Collected data entries:
BEGIN

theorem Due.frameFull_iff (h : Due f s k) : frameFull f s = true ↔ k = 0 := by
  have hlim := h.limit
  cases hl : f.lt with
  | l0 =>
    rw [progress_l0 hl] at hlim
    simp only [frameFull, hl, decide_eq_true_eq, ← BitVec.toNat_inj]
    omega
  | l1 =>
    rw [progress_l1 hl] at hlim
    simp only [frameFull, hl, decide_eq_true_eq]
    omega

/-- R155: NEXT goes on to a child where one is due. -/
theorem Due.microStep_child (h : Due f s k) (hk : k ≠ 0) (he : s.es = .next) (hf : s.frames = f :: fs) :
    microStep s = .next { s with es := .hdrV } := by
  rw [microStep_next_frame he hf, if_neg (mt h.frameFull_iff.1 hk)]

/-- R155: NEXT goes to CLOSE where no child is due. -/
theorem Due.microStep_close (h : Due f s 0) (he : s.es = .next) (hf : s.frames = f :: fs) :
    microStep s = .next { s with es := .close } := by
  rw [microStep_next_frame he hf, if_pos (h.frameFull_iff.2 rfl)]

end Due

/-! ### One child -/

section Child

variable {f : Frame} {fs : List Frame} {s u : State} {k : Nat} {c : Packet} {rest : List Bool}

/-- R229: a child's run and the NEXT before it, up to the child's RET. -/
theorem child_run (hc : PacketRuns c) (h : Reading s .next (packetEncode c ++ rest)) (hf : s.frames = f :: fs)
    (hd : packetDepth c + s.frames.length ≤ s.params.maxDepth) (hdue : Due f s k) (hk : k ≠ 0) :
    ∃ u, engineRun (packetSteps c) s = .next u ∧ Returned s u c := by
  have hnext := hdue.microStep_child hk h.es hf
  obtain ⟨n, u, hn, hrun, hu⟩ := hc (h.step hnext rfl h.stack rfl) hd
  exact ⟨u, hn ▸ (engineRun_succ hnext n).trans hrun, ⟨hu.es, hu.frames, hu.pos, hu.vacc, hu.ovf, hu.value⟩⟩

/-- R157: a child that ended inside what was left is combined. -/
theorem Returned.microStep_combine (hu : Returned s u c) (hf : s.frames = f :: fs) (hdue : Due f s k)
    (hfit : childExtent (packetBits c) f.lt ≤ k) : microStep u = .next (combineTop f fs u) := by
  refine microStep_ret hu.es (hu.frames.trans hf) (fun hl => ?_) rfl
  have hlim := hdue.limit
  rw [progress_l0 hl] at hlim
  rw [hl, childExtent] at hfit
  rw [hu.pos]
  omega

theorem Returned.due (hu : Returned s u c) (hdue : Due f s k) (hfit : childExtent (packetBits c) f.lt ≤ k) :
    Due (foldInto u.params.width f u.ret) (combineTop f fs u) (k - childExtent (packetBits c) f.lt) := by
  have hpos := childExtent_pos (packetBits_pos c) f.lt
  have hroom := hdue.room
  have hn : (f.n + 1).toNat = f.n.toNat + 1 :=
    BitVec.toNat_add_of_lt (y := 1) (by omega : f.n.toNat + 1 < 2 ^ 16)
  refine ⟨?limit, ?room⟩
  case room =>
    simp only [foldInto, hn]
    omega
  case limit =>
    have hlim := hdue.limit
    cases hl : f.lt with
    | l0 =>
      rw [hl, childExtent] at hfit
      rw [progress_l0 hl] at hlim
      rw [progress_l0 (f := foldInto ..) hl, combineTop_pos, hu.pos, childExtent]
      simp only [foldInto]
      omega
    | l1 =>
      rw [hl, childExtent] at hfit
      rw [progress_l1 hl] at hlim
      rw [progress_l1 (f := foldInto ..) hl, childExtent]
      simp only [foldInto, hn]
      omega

END
BEGIN

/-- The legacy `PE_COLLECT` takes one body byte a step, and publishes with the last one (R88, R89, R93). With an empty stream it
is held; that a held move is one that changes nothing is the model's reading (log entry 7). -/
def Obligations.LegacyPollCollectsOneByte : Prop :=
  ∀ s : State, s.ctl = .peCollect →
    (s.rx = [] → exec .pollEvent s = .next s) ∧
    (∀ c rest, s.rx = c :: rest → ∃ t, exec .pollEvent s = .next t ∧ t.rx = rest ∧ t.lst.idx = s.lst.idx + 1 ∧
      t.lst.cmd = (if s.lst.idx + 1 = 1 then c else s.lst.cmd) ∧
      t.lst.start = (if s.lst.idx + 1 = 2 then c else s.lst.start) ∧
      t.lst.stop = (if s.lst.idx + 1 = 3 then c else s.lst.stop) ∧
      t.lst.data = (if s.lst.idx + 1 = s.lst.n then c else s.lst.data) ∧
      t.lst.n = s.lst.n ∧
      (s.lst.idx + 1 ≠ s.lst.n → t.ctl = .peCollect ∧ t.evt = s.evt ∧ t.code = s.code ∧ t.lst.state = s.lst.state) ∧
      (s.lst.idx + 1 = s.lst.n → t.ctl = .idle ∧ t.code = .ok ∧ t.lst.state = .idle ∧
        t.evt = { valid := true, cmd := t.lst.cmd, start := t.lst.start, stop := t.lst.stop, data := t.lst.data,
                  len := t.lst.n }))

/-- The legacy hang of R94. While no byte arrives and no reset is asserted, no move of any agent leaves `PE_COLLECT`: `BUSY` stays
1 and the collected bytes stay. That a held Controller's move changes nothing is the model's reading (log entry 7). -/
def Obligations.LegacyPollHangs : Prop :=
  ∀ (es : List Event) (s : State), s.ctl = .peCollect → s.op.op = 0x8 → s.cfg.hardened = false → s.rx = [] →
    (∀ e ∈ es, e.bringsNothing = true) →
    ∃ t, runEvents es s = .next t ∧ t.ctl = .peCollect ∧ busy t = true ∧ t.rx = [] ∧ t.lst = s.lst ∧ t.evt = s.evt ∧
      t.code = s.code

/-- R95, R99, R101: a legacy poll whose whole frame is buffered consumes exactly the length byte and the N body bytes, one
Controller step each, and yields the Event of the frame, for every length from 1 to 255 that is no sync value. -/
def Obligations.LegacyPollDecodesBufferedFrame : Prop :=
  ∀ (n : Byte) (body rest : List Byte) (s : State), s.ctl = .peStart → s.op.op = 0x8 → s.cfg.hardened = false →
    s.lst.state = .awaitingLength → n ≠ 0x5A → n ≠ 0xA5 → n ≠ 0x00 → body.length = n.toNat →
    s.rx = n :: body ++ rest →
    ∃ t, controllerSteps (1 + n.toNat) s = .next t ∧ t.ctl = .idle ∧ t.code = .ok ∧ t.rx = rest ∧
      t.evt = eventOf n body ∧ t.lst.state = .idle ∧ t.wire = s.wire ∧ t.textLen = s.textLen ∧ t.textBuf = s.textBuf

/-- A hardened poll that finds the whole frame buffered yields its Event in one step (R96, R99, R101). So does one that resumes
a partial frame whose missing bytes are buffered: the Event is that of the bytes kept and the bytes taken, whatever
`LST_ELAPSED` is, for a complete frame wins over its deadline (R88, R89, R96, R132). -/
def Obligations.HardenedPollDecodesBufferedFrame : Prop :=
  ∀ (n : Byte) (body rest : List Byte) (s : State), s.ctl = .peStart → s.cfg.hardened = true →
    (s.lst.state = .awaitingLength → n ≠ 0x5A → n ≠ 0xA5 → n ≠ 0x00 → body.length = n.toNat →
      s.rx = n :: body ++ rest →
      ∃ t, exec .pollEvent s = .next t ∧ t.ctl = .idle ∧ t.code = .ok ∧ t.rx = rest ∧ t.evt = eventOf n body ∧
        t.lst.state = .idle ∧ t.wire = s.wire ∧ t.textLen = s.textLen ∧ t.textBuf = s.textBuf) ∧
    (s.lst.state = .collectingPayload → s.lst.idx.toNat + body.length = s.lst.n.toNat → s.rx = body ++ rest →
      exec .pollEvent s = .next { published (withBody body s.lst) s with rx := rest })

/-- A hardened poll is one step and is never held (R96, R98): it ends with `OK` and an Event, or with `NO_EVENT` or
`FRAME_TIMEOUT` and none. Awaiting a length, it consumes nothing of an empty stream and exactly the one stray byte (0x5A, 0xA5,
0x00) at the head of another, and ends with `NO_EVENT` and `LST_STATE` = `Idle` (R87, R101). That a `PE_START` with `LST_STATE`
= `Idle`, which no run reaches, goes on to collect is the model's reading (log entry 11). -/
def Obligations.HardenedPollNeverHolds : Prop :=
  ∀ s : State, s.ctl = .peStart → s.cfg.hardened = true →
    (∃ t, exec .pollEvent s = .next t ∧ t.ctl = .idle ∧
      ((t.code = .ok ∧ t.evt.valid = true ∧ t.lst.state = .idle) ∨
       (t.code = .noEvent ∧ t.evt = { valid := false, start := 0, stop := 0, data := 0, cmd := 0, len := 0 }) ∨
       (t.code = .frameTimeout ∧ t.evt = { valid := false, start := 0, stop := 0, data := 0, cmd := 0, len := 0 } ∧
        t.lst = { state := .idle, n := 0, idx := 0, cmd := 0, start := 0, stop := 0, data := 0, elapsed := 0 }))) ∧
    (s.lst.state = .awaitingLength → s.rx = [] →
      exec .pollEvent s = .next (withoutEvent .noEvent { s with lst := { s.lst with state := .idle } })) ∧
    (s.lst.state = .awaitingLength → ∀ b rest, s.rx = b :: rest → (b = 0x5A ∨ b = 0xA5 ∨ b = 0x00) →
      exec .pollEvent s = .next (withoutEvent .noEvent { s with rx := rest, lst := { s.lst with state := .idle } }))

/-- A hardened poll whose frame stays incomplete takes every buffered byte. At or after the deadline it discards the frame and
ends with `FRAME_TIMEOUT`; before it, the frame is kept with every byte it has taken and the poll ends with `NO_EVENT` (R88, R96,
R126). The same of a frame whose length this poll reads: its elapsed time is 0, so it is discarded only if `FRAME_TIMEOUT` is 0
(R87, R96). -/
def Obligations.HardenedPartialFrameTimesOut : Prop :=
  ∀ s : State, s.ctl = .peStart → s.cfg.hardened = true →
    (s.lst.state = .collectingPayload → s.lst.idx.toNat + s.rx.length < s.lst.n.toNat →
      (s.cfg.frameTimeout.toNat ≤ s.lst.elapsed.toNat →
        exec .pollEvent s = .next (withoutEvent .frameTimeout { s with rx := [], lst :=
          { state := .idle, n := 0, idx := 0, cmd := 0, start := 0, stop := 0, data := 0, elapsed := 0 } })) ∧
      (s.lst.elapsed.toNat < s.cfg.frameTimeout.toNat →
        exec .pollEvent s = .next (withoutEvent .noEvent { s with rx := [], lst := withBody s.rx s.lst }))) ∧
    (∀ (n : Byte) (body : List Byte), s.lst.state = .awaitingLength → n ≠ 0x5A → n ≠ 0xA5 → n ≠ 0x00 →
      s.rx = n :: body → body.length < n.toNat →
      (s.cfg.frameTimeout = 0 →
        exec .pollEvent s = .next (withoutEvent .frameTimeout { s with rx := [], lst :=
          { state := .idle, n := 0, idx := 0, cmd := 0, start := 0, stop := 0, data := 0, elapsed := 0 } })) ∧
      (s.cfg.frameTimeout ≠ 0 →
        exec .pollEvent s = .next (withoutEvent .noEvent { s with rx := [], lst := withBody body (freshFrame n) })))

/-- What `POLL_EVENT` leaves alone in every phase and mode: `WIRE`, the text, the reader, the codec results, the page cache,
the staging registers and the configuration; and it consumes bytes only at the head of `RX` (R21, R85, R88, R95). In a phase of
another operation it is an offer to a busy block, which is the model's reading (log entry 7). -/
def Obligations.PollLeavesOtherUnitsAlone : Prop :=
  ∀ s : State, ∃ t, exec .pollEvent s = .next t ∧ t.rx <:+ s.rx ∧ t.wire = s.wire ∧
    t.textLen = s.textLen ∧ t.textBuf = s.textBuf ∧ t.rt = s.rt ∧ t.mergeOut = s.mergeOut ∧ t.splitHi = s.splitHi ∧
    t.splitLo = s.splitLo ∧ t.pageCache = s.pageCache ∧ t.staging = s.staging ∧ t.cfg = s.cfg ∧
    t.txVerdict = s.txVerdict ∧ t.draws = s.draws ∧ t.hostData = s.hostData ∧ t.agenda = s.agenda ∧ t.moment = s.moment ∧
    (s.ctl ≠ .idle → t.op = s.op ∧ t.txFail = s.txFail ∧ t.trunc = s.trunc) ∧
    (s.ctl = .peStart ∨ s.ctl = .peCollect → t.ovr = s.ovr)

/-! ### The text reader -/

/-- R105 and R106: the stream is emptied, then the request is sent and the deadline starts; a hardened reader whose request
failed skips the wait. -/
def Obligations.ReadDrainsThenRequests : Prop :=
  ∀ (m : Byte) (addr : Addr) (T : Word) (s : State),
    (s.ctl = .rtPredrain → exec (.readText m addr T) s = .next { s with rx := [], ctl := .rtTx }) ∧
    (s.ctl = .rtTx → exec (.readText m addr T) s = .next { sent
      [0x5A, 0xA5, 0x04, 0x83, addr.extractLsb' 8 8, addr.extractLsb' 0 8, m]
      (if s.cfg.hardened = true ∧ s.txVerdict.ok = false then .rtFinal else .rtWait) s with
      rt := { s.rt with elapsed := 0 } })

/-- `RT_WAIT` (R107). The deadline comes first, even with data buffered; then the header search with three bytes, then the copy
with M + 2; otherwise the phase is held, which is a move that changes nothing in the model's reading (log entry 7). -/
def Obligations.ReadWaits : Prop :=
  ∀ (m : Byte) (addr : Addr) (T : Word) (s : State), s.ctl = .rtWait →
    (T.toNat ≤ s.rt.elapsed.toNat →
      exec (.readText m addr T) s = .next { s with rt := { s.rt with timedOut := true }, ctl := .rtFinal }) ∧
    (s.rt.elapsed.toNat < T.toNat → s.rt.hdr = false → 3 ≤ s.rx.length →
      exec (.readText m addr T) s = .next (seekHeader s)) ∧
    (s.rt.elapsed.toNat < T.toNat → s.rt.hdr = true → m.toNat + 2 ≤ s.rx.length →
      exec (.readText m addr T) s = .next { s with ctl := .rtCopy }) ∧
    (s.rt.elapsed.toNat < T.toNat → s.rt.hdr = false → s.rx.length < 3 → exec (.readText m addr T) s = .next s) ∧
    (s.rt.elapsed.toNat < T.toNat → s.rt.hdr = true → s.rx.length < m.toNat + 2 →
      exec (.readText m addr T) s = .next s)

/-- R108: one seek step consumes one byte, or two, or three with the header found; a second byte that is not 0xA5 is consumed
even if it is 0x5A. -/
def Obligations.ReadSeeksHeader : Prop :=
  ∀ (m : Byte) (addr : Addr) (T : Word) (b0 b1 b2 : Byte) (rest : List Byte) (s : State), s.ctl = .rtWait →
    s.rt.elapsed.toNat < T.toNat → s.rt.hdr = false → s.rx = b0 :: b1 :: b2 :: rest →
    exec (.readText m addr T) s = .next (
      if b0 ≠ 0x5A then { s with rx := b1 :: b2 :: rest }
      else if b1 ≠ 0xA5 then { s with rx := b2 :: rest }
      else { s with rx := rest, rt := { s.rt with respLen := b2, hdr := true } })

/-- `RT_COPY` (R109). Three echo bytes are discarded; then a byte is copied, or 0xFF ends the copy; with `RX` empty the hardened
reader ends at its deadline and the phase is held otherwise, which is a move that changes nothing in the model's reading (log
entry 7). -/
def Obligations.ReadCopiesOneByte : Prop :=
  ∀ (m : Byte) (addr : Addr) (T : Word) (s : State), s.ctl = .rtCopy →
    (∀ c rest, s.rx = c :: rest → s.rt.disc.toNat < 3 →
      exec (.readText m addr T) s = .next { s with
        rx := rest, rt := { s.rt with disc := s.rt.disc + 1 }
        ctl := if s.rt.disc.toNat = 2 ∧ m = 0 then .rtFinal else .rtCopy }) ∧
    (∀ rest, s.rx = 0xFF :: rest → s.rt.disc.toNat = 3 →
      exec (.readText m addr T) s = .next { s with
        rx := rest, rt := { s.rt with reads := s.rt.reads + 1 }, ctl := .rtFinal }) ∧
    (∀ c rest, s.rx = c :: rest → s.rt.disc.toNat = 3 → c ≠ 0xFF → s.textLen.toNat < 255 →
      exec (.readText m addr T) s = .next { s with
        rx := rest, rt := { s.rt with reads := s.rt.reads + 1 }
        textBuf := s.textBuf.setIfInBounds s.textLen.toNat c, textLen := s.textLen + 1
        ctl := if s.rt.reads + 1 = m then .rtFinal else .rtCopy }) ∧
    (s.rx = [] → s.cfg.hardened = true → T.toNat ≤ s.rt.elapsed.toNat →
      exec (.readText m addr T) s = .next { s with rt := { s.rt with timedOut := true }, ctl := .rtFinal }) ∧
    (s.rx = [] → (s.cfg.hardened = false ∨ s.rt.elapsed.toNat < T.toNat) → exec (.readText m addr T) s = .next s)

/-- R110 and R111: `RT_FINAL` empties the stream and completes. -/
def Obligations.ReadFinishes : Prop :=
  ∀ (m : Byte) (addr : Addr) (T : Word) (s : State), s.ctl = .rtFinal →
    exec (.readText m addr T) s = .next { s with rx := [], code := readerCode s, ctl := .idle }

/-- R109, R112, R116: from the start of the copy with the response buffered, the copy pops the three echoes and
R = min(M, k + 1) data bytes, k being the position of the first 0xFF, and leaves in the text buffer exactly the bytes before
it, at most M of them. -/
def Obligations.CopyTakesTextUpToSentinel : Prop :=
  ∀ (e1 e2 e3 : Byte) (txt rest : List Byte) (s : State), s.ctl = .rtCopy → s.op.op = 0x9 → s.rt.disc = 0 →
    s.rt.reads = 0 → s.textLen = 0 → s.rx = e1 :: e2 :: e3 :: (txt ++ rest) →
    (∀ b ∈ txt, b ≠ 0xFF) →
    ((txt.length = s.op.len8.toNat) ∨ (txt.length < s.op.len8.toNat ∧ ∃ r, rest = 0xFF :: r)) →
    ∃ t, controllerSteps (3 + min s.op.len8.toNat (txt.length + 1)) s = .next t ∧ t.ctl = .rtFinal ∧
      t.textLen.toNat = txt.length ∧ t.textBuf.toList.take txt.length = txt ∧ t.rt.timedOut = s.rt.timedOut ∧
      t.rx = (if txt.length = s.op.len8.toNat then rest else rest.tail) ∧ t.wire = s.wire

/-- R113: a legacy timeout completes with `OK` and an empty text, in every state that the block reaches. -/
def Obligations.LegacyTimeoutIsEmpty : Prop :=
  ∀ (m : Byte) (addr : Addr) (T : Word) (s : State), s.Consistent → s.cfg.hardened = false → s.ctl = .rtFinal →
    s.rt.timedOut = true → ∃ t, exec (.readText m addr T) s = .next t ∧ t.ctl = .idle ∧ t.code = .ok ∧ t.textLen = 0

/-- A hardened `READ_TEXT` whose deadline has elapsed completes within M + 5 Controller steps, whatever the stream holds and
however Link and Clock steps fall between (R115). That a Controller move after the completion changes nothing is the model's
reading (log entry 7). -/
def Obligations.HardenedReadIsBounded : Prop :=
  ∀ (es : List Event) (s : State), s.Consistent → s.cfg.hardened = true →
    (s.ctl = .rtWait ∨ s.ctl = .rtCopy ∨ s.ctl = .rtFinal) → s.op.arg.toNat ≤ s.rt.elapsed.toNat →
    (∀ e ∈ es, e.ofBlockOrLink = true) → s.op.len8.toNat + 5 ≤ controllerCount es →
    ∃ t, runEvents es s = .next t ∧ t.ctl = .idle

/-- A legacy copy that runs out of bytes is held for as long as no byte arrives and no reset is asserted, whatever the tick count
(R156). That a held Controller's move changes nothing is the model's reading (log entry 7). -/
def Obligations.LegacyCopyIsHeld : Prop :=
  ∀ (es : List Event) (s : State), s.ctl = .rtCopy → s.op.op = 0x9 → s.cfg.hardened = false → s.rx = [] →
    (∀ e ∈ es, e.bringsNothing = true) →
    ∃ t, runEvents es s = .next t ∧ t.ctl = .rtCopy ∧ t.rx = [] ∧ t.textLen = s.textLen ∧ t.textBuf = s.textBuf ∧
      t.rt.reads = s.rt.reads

END

Task objective: In the entries above, one line contains "simp only [frameFull, hl, decide_eq_true_eq]" and another contains "es := .hdrV". Reproduce exactly those two lines and the lines between them, nothing else.

Solution for this exercise:
    simp only [frameFull, hl, decide_eq_true_eq]
    omega

/-- R155: NEXT goes on to a child where one is due. -/
theorem Due.microStep_child (h : Due f s k) (hk : k ≠ 0) (he : s.es = .next) (hf : s.frames = f :: fs) :
    microStep s = .next { s with es := .hdrV } := by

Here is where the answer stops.